:: Exercise instructions ::
Report each line from the data below that holds the word "takeEnum".

Collected data entries
-- ==== Sys2Proof/Machine/Chain.lean ====
section
/-! DEFINITION. The chain (15, 17 R436 to R440): its commands, hop acknowledgements, enumeration, time, beacons, notices of
peers and peer mailboxes. -/

namespace Sys2Proof.Machine

/-! ### Commands -/

/-- A direction of a hop: 0 OFF, 1 TRAINING, 2 ACTIVE, 3 SLEEP, 4 FAILED. -/
def hopDirection (n : Lane) (asleep : Bool) : Nat :=
  match n.state with
  | .off => 0
  | .failed => 4
  | .sleep => 3
  | .active => if asleep then 3 else 2
  | _ => 1

def State.hopByte (s : State) (side : Side) : Nat :=
  let h := s.hop side
  let n := s.lane (hopLane side)
  hopDirection n h.rxSleep + 16 * hopDirection n h.txSleep

def State.chainStatusBytes (s : State) : List Byte :=
  let c := s.chain
  [s.ownAddress] ++ le 1 (if c.address.isSome then c.count else 0) ++ le 1 c.epoch.toNat ++ le 1 s.chainMode ++ le 1 (s.hopByte .inn) ++
  le 1 (s.hopByte .out) ++ le 1 (maskOf [c.strap, c.peerStop, (c.strap && c.address.isSome) || c.originator]) ++
  [(c.last.map Beacon.seq).getD 0] ++ le 4 c.sleepMs ++ le 2 c.compared.toNat ++ le 2 c.agreed.toNat ++
  le 8 ((c.last.map Beacon.tk).getD 0) ++ sle 8 s.chainNs ++ le 8 s.nowNs ++ zeroBytes 8

def cmdChainStatus : Cmd :=
  { opcode := 0x0700, okLen := fun n => n == 0, run := fun _ s => { state := s, payload := s.chainStatusBytes } }

def execChainStatus (q : Req) (s : State) : Host.Outcome State Fault Refusal := .next (serve cmdChainStatus q s)

/-- Some module shows `armed` in the last complete beacon. -/
def State.chainArmed (s : State) : Bool :=
  s.armed || (match s.chain.last with | some b => b.slots.any (fun x => x.filled && x.armed) | none => false)

def cmdChainEnumerate : Cmd :=
  { opcode := 0x0701, okLen := fun n => n == 0
    run := fun q s => checks s [(!s.chain.strap || s.chainArmed, .badState)] fun _ =>
      { state := ({ s with chain := { s.chain with enumReq := some q.origin } }).sendEnum false, status := some .accepted } }

def execChainEnumerate (q : Req) (s : State) : Host.Outcome State Fault Refusal := .next (serve cmdChainEnumerate q s)

def cmdChainConfig : Cmd :=
  { opcode := 0x0702, okLen := fun n => n == 8
    run := fun q s =>
      let p := q.payload
      checks s [(decide (1 < fld p 0 1) || !zeros p 1 3 || decide (3600000 < fld p 4 4), .badParam), (s.armed, .badState)] fun _ =>
        { state := { s with chain := { s.chain with peerStop := bit (fld p 0 1) 0, sleepMs := fld p 4 4 } } } }

def execChainConfig (q : Req) (s : State) : Host.Outcome State Fault Refusal := .next (serve cmdChainConfig q s)

/-- The request goes to the peer; its reply is this command's answer (R439, 15 R376). -/
def cmdChainForward : Cmd :=
  { opcode := 0x0703, okLen := fun n => decide (16 ≤ n)
    run := fun q s =>
      let p := q.payload
      let dst := fld p 8 1
      checks s [(fld p 4 2 != p.length - 16, .badLength), (decide (15 < dst) || some dst == s.chain.address.map (·.val), .badParam),
                (s.chain.address.isNone, .badState)] fun _ =>
        let origin : Byte := if q.mb.val = 4 ∨ q.mb.val = 5 ∨ q.mb.val = 7 then 1 else 0
        let f : Forward := { origin := q.origin, dst := Fin.ofNat 16 dst, sentAt := s.aon }
        { state := ({ s with chain := { s.chain with forward := s.chain.forward ++ [f] } }).chainSend
            { mtype := 0x40, src := s.ownAddress, dst := BitVec.ofNat 8 dst, body := origin :: p }
          status := none } }

def execChainForward (q : Req) (s : State) : Host.Outcome State Fault Refusal := .next (serve cmdChainForward q s)

/-- CHAIN_LINK acts on this module's directions: WAKE on both, SLEEP on the downstream one; a peer follows when it sees its
lane wake or sleep (R377, R378). -/
def cmdChainLink : Cmd :=
  { opcode := 0x0704, okLen := fun n => n == 8
    run := fun q s =>
      let act := fld q.payload 0 1
      checks s [(decide (1 < act) || !zeros q.payload 1 7, .badParam), (act == 1 && s.chainArmed, .badState)] fun _ =>
        if act = 0 then
          { state := ({ s with chain := { s.chain with linkReq := some (q.origin, s.aon) } }).wakeChain.linkAnswer, status := none }
        else
          { state := s.sleepDir .out } }

def execChainLink (q : Req) (s : State) : Host.Outcome State Fault Refusal := .next (serve cmdChainLink q s)

/-- The directions of this module's hops that are not up: its CHAIN-OUT hop under its own address, its CHAIN-IN hop under
the address before it (R440). -/
def State.directionsDown (s : State) : Nat :=
  let a := (s.chain.address.map (·.val)).getD 0
  let before := if a = 0 then max 1 s.chain.count - 1 else a - 1
  let side (x : Side) (b : Nat) : Nat :=
    let n := s.lane (hopLane x)
    let h := s.hop x
    let lane := n.state == .active && !h.down && h.retrain.isNone
    b2n (!(lane && !h.rxSleep)) * 2 ^ b ||| b2n (!(lane && !h.txSleep)) * 2 ^ (16 + b)
  side .out a ||| side .inn before

def execChainWakeTimeout (t : Nat) (s : State) : Host.Outcome State Fault Refusal :=
  let s1 := s.at t
  match s1.chain.linkReq with
  | some (o, t0) =>
    .next (if t0 + ms 2 ≤ s1.aon ∧ s1.chain.count ≠ 1 ∧ (s1.hopUp .inn && s1.hopUp .out) = false then
      ({ s1 with chain := { s1.chain with linkReq := none } }).resolve o .lastingFault s1.directionsDown []
    else s1)
  | none => .next s1

/-! ### Hop acknowledgements (R358) -/

/-- A message on a hop meets a result other than OK, or no answer: it is sent once more; a second time the hop is lost and
the message goes the other way. -/
def State.hopMiss (s : State) (side : Side) : State :=
  let h := s.hop side
  match h.tx.wait with
  | none => s
  | some (hseq, m, resend, _) =>
    if resend then s.loseHop side 0
    else
      (((s.setHop side { h with tx := { h.tx with wait := some (hseq, m, true, s.aon) } }).laneOut
        (hopLane side) (m.blocks side hseq true s.chain.epoch)).hopEvent side 0 clsPending).detect (hopDetect side .pending)

def execChnAck (side : Side) (blk : BitVec 64) (t : Nat) (s : State) : Host.Outcome State Fault Refusal :=
  let s1 := s.at t
  let p := blockBytes blk
  let h := s1.hop side
  if !(p.getD 0 0 == 0xC3 && chkOk blk) then
    .next (s1.updLane (hopLane side) (fun n => { n with dropped := satAdd n.dropped 1 }))
  else
    match h.tx.wait with
    | some (hseq, _, resend, _) =>
      if p.getD 1 0 != hseq then .next (s1.updLane (hopLane side) (fun n => { n with dropped := satAdd n.dropped 1 }))
      else if p.getD 2 0 = 0 then
        let s2 := s1.setHop side { h with tx := { h.tx with wait := none } }
        let s3 := if resend then (s2.hopEvent side 0 clsTransient).detect (hopDetect side .transient) else s2
        .next (s3.chainPump side)
      else .next (s1.hopMiss side)
    | none => .next (s1.updLane (hopLane side) (fun n => { n with dropped := satAdd n.dropped 1 }))

def execChnAckTimeout (side : Side) (t : Nat) (s : State) : Host.Outcome State Fault Refusal :=
  let s1 := s.at t
  match (s1.hop side).tx.wait with
  | some (_, _, _, t0) => .next (if t0 + us 2 ≤ s1.aon then s1.hopMiss side else s1)
  | none => .next s1

/-! ### Enumeration (R360, R361, R363) -/

def State.takeEnum (s : State) (value : Byte) (serial : BitVec 64) : State :=
  if s.chain.strap then
    if serial ≠ Config.serial then
      (({ s with chain := { s.chain with enumWait := none, enumReq := none } }).enumEvent 3 s.chain.enumReq .lastingFault) |>
        fun s => { s with chain := { s.chain with address := none } }
    else if s.chain.enumWait.isSome then
      let s1 := { s with chain := { s.chain with
        address := some 0, count := value.toNat, epoch := s.chain.epoch + 1, enumWait := none, enumReq := none, reference := true } }
      let s2 := s1.chainTo .out { mtype := 0x02, src := 0, dst := 0xFF, body := [value] ++ le 1 s1.chain.epoch.toNat ++ serialBytes }
      (s2.enumEvent 0 s.chain.enumReq .ok).stepTime
    else s
  else if 15 < value.toNat then ({ s with chain := { s.chain with address := none } }).enumEvent 1 none .ok
  else
    ({ s with chain := { s.chain with address := some (Fin.ofNat 16 value.toNat) } }).chainTo .out
      { mtype := 0x01, src := 0, dst := 0xFF, body := [value + 1] ++ le 8 serial.toNat }

def execEnum (h : ChainHdr) (value : Byte) (serial : BitVec 64) (t : Nat) (s : State) : Host.Outcome State Fault Refusal :=
  .next (((s.at t).ackChain h).takeEnum value serial)

def execEnumDone (h : ChainHdr) (count : Byte) (epoch : BitVec 6) (serial : BitVec 64) (t : Nat) (s : State) :
    Host.Outcome State Fault Refusal :=
  let s1 := (s.at t).ackChain h
  if s1.chain.strap then .next s1
  else
    let s2 := s1.chainTo .out { mtype := 0x02, src := 0, dst := 0xFF, body := [count] ++ le 1 epoch.toNat ++ le 8 serial.toNat }
    let s3 := { s2 with chain := { s2.chain with count := count.toNat, epoch := epoch } }
    .next ((s3.enumEvent 0 none .ok).stepTime)

def execEnumTimeout (t : Nat) (s : State) : Host.Outcome State Fault Refusal :=
  let s1 := s.at t
  match s1.chain.enumWait with
  | some (t0, second) =>
    .next (if t0 + ms 1 ≤ s1.aon then
      (if second then ({ s1 with chain := { s1.chain with enumWait := none, enumReq := none } }).enumEvent 2 s1.chain.enumReq .lastingFault
       else s1.sendEnum true)
    else s1)
  | none => .next s1

def execNoHead (t : Nat) (s : State) : Host.Outcome State Fault Refusal :=
  let s1 := s.at t
  match s1.chain.upSince with
  | some t0 =>
    .next (if t0 + sec 1 ≤ s1.aon ∧ s1.chain.strap = false ∧ s1.chain.address = none ∧ s1.chain.noHeadPosted = false then
      ({ s1 with chain := { s1.chain with noHeadPosted := true } }).enumEvent 4 none .ok
    else s1)
  | none => .next s1

/-- A lane that has found no signal, and has not been looking for less than 100 ms. -/
def State.silent (s : State) (l : Fin 34) : Bool :=
  (s.lane l).signalAt.isNone && ((s.lane l).state != .signal || decide ((s.lane l).since + ms 100 ≤ s.aon))

def execChainOfOne (t : Nat) (s : State) : Host.Outcome State Fault Refusal :=
  let s1 := s.at t
  .next (if s1.chain.strap && (s1.chain.address.isNone || s1.chain.enumWait.isSome) && s1.silent 32 && s1.silent 33 then
    ({ s1 with chain := { s1.chain with
        address := some 0, count := 1, epoch := s1.chain.epoch + 1, enumWait := none, enumReq := none, rejoining := false } }).enumEvent
      0 s1.chain.enumReq .ok
  else s1)

/-- REJOIN: a neighbour's request is answered by a module that holds an address; a neighbour's answer counts while this
module rejoins. -/
def execRejoin (h : ChainHdr) (m : RejoinMsg) (t : Nat) (s : State) : Host.Outcome State Fault Refusal :=
  let s1 := (s.at t).ackChain h
  match m with
  | .request _ =>
    match s1.chain.address with
    | some a =>
      let body := le 1 a.val ++ le 1 s1.chain.count ++ le 1 s1.chain.epoch.toNat
      .next (s1.chainTo h.side { mtype := 0x03, src := s1.ownAddress, dst := 0xFE, body := body })
    | none => .next s1
  | .answer a n e =>
    if s1.chain.rejoining then
      .next ((match h.side with
        | .inn => { s1 with chain := { s1.chain with rejoinIn := some (a, n, e) } }
        | .out => { s1 with chain := { s1.chain with rejoinOut := some (a, n, e) } }).rejoinDecide)
    else .next s1

/-! ### Chain time (R364) -/

/-- The side of the shorter path to the head through UP hops. -/
def State.headSide (s : State) : Option Side :=
  match s.chain.address with
  | none => none
  | some a =>
    let near : Side := if 2 * a.val ≤ s.chain.count then .inn else .out
    if s.canSend near then some near else if s.canSend (otherSide near) then some (otherSide near) else none

/-- A SYNC exchange (the head follows a neighbour only while it rejoins): `t1` left this module, `t2` and `t3` are the neighbour's stamps, `t4` came back. -/
def execSync (side : Side) (t1 t2 t3 t4 : Nat) (s : State) : Host.Outcome State Fault Refusal :=
  let h := s.hop side
  if s.canSend side then
    let trip : Int := ((t4 : Int) - t1) - ((t3 : Int) - t2)
    let lead : Int := (((t2 : Int) - t1) + ((t3 : Int) - t4)).fdiv 2
    let s1 := s.setHop side { h with delay := (trip.fdiv 2).toNat, lead := lead }
    let follows := if s.chain.strap then s.chain.rejoining else s.chain.address.isNone || s.headSide == some side
    .next (if follows then s1.slewTo (s1.chain.offsetAt s1.aon + lead) else s1)
  else .next s

/-! ### Beacons (R365 to R369) -/

/-- This module starts the beacons: the head, or its stand-in. -/
def State.originates (s : State) : Bool := (s.chain.strap && s.chain.address.isSome) || s.chain.originator

/-- P is sampled at chain time T_k (R365). -/
def execBeaconSample (t : Nat) (s : State) : Host.Outcome State Fault Refusal :=
  let s1 := s.at t
  let k := (s1.chainNs / 125000).toNat
  if k ≤ s1.chain.sampleK then .next s1
  else
    let s2 := { s1 with chain := { s1.chain with sampleK := k, samplePos := s1.lsd.posAt (s1.chainMoment (k * 125000)) } }
    match s2.chain.address with
    | none => .next s2
    | some a =>
      if s2.originates then
        let b : Beacon := { seq := BitVec.ofNat 8 k, lap := 0, count := BitVec.ofNat 8 s2.chain.count,
                            lineMode := s2.chain.hopIn.down || s2.chain.hopOut.down, reference := s2.chain.reference,
                            tk := k * 125000, slots := [s2.ownSlot a] }
        let s3 := { s2 with chain := { s2.chain with reference := false, halfLap := none } }
        .next (if s3.chain.count = 1 then s3.readBeacon { b with lap := 1 } else s3.sendBeacon b)
      else .next s2

/-- Lap 0 comes back to its originator: in LINE mode with both hops in use its two halves are merged. -/
def State.lapBack (s : State) (b : Beacon) : State :=
  if b.lineMode && s.canSend .inn && s.canSend .out then
    match s.chain.halfLap with
    | some a => if a.seq = b.seq then s.lapDone (a.merge b) else { s with chain := { s.chain with halfLap := some b } }
    | none => { s with chain := { s.chain with halfLap := some b } }
  else s.lapDone b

:: Solution to this exercise ::
def State.takeEnum (s : State) (value : Byte) (serial : BitVec 64) : State :=
  .next (((s.at t).ackChain h).takeEnum value serial)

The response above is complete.